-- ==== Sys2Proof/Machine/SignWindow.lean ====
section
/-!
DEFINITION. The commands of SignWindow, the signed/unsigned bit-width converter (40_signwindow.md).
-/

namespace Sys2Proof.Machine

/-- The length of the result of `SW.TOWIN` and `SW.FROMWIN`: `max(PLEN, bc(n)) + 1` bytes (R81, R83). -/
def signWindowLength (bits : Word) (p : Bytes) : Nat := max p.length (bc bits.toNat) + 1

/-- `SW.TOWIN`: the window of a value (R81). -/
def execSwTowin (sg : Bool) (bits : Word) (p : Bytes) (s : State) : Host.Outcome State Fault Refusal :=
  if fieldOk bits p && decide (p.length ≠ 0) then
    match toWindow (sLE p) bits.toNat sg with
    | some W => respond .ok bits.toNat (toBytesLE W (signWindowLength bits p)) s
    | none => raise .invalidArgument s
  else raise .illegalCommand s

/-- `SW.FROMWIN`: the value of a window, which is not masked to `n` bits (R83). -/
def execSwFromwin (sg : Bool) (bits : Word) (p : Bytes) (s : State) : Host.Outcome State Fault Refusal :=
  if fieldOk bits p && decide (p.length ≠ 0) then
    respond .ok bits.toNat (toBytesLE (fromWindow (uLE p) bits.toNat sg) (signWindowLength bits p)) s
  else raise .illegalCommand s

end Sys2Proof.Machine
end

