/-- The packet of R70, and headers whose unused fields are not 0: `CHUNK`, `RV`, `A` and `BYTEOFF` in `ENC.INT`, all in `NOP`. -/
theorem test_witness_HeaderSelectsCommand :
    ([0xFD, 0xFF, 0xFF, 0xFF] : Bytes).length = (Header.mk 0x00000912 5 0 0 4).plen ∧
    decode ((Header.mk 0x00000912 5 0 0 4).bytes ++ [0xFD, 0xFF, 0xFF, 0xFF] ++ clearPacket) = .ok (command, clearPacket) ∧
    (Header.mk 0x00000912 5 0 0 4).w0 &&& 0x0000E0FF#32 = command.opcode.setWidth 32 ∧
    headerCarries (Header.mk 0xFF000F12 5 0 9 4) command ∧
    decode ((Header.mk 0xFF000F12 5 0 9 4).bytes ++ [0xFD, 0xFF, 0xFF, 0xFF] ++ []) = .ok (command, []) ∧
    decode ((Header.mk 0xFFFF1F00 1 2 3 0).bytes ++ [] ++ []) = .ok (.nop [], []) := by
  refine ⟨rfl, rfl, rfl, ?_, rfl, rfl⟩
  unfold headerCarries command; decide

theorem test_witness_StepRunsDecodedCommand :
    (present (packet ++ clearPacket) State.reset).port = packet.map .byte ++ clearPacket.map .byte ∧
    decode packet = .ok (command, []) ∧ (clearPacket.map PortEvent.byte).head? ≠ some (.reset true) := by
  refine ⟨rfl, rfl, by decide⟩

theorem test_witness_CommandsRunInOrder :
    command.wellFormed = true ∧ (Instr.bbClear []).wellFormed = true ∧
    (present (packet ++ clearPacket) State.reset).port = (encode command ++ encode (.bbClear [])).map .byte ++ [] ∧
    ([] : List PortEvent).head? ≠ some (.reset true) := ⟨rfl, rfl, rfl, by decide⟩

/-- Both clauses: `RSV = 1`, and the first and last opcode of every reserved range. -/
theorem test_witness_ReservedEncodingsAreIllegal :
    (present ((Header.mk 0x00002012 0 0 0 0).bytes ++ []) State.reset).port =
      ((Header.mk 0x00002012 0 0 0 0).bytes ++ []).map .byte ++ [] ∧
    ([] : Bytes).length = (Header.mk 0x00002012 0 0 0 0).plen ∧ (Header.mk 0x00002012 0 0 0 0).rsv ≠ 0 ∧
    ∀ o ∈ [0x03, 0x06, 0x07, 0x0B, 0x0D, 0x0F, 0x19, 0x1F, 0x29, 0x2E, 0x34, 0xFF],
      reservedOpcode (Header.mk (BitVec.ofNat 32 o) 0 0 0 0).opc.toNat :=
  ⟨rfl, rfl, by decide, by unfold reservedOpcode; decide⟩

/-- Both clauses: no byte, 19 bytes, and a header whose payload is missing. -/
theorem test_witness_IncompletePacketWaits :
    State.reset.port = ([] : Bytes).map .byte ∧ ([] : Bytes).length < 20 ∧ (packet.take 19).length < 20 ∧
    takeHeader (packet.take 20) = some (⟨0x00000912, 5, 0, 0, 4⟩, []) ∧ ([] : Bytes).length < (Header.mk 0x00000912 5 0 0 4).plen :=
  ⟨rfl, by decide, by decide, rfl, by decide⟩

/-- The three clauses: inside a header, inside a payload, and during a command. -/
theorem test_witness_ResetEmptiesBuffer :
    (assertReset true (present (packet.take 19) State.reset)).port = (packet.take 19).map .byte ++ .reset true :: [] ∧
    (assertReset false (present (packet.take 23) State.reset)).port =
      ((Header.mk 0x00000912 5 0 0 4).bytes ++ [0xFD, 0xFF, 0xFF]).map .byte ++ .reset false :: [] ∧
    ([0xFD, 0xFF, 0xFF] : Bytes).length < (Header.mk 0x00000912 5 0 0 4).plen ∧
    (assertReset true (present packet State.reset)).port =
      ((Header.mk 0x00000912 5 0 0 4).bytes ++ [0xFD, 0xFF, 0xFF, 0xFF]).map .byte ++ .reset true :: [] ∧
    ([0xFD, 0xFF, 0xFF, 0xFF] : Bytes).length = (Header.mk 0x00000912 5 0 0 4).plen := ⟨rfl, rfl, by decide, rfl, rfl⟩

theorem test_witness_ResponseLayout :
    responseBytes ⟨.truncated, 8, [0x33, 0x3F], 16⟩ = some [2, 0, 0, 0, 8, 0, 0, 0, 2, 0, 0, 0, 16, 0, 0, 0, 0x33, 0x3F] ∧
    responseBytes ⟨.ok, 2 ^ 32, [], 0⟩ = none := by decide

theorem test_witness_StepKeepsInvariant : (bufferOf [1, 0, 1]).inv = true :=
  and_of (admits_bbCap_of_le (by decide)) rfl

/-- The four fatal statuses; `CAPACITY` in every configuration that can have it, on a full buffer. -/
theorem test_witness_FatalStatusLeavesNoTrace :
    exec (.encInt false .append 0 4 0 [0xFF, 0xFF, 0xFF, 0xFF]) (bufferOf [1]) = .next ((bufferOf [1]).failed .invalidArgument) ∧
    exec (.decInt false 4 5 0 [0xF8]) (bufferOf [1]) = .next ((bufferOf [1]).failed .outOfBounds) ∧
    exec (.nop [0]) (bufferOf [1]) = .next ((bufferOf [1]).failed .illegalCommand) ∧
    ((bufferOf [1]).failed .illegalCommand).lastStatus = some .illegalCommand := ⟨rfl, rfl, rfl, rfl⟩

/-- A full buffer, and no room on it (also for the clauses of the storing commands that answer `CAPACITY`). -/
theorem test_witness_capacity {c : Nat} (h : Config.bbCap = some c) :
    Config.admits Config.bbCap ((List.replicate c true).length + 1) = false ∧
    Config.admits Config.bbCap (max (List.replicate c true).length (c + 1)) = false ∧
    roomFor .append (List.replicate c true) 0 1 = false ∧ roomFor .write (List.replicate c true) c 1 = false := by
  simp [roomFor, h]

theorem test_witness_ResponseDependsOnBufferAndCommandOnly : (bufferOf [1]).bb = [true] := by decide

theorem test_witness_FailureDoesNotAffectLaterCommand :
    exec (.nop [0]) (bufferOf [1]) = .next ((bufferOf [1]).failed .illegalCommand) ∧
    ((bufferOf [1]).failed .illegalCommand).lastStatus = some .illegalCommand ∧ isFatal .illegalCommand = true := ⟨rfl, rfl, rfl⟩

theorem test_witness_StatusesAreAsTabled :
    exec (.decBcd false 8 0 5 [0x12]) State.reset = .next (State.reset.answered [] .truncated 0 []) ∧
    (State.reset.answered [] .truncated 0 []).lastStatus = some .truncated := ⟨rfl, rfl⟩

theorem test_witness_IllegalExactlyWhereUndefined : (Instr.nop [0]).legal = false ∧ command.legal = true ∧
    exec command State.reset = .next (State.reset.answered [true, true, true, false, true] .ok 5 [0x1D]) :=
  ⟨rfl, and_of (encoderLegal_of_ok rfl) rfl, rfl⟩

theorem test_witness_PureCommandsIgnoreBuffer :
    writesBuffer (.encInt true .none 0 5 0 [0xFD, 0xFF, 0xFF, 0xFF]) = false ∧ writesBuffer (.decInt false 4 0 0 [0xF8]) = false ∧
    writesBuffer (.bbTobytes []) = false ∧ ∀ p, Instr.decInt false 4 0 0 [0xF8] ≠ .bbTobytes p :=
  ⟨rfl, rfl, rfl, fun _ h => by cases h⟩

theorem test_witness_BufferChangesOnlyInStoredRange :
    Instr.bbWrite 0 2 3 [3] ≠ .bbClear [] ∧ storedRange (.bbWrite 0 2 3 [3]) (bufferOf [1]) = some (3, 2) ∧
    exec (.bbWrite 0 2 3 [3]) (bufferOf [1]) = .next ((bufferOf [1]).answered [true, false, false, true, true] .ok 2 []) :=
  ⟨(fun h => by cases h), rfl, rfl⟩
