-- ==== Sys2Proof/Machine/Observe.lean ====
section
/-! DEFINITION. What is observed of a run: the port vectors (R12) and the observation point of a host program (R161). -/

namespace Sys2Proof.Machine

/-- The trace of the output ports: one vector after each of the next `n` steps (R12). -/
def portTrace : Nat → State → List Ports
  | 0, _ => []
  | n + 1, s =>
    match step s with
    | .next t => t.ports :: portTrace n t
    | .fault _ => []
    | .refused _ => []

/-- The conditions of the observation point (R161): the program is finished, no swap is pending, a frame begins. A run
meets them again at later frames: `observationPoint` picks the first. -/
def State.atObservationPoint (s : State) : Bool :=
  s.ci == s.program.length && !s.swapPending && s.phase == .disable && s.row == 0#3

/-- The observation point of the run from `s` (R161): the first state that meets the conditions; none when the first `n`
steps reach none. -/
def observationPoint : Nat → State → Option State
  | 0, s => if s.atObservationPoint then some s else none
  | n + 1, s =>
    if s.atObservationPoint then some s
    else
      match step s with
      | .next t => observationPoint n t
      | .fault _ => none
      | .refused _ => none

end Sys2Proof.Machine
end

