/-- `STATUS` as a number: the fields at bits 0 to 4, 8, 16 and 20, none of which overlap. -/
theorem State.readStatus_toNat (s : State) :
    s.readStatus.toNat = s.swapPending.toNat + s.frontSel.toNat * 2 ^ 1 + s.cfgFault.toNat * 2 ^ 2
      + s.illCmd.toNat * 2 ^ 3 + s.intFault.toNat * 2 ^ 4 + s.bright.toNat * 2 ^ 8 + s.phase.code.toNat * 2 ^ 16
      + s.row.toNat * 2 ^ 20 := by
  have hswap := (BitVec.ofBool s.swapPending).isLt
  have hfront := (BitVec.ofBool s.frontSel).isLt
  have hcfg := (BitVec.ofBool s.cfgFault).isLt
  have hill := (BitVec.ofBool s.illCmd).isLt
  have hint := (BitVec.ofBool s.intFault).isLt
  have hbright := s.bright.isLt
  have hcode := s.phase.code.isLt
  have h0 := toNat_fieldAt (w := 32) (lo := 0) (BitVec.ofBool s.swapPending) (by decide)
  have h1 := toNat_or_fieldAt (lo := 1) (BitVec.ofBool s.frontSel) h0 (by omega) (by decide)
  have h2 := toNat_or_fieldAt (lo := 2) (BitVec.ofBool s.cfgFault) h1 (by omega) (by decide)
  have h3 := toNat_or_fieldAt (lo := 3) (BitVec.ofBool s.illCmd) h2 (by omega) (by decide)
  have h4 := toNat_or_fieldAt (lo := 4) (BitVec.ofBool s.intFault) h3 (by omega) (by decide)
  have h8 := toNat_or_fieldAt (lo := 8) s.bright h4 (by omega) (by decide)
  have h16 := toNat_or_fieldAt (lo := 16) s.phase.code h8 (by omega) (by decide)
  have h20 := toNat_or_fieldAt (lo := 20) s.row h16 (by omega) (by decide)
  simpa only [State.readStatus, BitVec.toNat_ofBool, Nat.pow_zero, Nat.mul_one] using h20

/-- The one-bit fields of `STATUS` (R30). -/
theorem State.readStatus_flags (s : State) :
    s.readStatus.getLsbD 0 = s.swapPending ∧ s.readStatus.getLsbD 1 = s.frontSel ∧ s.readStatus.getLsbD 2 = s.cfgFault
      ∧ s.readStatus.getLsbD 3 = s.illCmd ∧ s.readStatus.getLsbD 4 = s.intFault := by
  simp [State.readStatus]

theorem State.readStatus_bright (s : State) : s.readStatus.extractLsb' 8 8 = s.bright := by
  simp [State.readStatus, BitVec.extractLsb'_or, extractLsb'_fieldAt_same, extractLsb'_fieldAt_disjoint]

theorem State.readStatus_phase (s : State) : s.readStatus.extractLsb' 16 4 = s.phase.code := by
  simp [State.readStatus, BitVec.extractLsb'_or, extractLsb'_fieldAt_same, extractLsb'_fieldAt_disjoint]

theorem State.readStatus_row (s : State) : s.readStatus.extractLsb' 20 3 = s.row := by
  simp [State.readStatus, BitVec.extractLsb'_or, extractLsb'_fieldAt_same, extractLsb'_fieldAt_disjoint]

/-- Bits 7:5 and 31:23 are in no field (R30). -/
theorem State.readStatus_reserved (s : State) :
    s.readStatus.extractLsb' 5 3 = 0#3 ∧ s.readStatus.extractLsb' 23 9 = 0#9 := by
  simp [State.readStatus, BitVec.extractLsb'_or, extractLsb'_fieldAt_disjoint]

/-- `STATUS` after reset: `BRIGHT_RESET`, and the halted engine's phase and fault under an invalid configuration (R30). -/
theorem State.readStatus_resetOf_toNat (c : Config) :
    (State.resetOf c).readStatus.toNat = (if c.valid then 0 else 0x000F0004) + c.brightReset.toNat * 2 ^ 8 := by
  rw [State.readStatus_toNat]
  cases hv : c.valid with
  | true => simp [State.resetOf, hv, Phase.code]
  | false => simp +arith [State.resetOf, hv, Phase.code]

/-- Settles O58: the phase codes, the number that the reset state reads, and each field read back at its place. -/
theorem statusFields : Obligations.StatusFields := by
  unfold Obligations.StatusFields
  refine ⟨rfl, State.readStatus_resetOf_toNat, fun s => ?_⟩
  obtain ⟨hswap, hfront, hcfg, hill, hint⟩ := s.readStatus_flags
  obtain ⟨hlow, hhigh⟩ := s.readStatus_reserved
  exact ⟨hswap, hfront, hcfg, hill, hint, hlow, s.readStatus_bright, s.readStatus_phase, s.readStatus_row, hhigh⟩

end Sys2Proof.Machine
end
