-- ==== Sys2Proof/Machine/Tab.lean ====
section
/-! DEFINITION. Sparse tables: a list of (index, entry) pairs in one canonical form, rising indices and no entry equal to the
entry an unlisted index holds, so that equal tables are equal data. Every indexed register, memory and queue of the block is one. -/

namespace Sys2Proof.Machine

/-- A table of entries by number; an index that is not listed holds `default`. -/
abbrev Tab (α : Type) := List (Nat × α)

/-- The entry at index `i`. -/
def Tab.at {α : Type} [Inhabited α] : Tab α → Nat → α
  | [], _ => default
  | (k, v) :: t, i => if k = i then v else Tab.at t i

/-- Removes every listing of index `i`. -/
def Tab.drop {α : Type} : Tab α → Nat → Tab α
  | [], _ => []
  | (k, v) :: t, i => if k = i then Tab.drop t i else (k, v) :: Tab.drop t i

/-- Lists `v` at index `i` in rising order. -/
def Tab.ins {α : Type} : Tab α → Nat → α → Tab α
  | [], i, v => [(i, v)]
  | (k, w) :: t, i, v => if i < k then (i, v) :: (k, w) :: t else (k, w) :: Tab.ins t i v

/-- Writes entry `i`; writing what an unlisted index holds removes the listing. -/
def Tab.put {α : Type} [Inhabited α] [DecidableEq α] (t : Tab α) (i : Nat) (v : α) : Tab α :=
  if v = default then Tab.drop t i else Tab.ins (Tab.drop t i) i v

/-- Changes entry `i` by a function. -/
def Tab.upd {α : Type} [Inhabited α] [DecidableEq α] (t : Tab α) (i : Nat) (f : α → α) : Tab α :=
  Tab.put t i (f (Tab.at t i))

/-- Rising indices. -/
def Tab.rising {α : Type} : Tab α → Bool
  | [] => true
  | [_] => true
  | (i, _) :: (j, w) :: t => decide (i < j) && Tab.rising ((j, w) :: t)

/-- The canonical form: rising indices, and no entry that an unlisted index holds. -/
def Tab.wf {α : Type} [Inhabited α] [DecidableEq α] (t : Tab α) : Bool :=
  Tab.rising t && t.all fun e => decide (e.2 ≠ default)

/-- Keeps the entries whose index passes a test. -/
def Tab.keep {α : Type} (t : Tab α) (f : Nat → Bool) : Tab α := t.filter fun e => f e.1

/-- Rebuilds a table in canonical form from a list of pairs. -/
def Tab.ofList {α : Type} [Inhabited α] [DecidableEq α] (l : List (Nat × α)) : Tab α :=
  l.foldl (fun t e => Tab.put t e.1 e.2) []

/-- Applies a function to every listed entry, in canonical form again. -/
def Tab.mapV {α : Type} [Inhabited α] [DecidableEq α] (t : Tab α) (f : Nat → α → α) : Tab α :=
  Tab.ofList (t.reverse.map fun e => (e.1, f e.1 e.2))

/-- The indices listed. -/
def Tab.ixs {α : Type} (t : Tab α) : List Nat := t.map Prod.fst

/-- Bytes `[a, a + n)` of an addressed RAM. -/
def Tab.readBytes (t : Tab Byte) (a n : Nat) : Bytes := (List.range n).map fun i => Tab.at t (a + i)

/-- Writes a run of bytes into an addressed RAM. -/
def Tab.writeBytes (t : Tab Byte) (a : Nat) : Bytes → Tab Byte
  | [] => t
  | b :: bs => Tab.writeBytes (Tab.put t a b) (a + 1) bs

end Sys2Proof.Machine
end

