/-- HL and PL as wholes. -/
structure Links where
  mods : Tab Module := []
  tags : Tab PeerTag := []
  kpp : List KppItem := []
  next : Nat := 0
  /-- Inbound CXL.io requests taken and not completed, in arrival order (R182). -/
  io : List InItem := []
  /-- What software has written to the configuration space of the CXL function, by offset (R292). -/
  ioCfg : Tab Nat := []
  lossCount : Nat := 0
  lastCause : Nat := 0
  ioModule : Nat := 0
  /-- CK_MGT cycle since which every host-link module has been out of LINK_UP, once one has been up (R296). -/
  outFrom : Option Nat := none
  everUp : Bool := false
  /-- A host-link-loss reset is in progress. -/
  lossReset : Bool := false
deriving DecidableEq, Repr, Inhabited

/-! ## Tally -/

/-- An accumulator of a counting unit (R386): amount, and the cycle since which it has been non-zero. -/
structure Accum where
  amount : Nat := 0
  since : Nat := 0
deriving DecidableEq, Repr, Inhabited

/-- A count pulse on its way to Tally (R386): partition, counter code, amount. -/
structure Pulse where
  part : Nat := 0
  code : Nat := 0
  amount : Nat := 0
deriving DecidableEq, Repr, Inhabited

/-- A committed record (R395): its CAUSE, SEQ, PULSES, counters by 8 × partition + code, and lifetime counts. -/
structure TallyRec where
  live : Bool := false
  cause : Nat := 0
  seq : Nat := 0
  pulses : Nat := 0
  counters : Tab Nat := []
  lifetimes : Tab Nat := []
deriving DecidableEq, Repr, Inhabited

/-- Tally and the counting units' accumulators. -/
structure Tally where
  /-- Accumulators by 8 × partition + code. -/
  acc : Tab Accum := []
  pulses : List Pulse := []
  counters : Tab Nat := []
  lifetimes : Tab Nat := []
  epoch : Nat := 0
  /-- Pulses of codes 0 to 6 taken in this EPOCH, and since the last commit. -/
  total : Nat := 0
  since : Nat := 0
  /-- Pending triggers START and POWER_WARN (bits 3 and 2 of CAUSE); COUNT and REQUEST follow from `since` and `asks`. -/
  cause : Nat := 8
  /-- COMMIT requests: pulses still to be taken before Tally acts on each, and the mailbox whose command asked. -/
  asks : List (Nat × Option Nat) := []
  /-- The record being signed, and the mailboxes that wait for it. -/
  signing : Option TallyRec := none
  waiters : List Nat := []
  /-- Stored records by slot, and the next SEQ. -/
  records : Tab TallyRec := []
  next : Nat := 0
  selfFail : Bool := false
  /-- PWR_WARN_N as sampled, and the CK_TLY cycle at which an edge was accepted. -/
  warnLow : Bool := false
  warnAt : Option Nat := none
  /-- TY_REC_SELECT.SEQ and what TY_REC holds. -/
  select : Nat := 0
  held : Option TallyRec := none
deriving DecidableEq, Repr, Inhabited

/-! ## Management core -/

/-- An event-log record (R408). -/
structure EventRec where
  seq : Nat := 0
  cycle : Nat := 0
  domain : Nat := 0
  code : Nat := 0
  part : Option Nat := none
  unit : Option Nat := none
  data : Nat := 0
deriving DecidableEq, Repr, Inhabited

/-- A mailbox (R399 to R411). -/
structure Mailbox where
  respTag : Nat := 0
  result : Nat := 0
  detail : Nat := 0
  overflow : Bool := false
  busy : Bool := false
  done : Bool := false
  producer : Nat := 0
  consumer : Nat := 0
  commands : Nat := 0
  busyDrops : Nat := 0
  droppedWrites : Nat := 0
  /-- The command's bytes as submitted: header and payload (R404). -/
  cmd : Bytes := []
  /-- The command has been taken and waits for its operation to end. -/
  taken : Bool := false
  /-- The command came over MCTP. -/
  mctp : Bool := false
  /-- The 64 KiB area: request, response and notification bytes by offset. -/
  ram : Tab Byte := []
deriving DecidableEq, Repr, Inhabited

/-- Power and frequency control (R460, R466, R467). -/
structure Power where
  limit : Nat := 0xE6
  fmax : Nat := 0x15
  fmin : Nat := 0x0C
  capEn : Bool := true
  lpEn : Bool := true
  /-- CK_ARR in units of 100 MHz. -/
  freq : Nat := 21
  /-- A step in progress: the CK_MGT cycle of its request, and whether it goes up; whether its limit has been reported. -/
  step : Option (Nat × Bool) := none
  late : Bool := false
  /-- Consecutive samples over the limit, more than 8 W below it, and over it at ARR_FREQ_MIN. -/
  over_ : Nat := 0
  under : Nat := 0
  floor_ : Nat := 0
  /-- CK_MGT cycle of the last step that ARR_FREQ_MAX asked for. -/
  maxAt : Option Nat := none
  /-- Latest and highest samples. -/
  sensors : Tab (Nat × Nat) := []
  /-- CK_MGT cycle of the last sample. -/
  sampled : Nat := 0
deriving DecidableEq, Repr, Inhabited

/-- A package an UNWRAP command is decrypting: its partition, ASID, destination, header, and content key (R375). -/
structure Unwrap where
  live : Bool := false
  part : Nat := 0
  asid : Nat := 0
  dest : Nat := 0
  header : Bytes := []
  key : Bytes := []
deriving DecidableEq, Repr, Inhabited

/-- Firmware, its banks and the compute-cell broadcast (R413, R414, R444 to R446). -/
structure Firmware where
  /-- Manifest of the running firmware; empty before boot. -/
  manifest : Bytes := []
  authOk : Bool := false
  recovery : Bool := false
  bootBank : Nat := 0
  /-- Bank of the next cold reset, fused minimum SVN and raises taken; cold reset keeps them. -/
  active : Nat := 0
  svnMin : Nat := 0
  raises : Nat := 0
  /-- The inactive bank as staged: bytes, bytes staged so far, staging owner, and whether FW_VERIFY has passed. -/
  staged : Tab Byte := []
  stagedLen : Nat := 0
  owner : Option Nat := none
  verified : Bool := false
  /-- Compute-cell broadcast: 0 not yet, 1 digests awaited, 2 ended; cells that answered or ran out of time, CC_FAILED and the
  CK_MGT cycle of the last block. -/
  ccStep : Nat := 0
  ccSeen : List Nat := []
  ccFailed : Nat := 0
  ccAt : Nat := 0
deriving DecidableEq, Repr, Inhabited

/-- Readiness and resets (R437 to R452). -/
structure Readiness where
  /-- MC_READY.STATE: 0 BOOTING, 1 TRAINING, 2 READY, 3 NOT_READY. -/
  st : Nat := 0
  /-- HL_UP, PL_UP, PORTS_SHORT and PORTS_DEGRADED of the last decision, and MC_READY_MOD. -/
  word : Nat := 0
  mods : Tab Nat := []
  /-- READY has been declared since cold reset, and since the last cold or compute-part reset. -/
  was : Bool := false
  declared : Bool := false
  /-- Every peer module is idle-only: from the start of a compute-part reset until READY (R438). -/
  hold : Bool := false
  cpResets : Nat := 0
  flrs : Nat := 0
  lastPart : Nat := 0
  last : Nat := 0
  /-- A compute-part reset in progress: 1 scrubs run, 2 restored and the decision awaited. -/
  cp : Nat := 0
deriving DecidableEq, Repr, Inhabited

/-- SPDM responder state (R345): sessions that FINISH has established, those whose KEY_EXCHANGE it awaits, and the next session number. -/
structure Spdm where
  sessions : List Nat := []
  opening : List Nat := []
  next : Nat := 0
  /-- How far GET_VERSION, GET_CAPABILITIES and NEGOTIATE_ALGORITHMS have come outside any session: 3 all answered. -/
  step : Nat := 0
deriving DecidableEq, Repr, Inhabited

━━━━━━━━

YOUR GOAL:
What lines of the preceding data include the string "samples"? Pull them out.

COMPLETED TASK:
  /-- Consecutive samples over the limit, more than 8 W below it, and over it at ARR_FREQ_MIN. -/
  /-- Latest and highest samples. -/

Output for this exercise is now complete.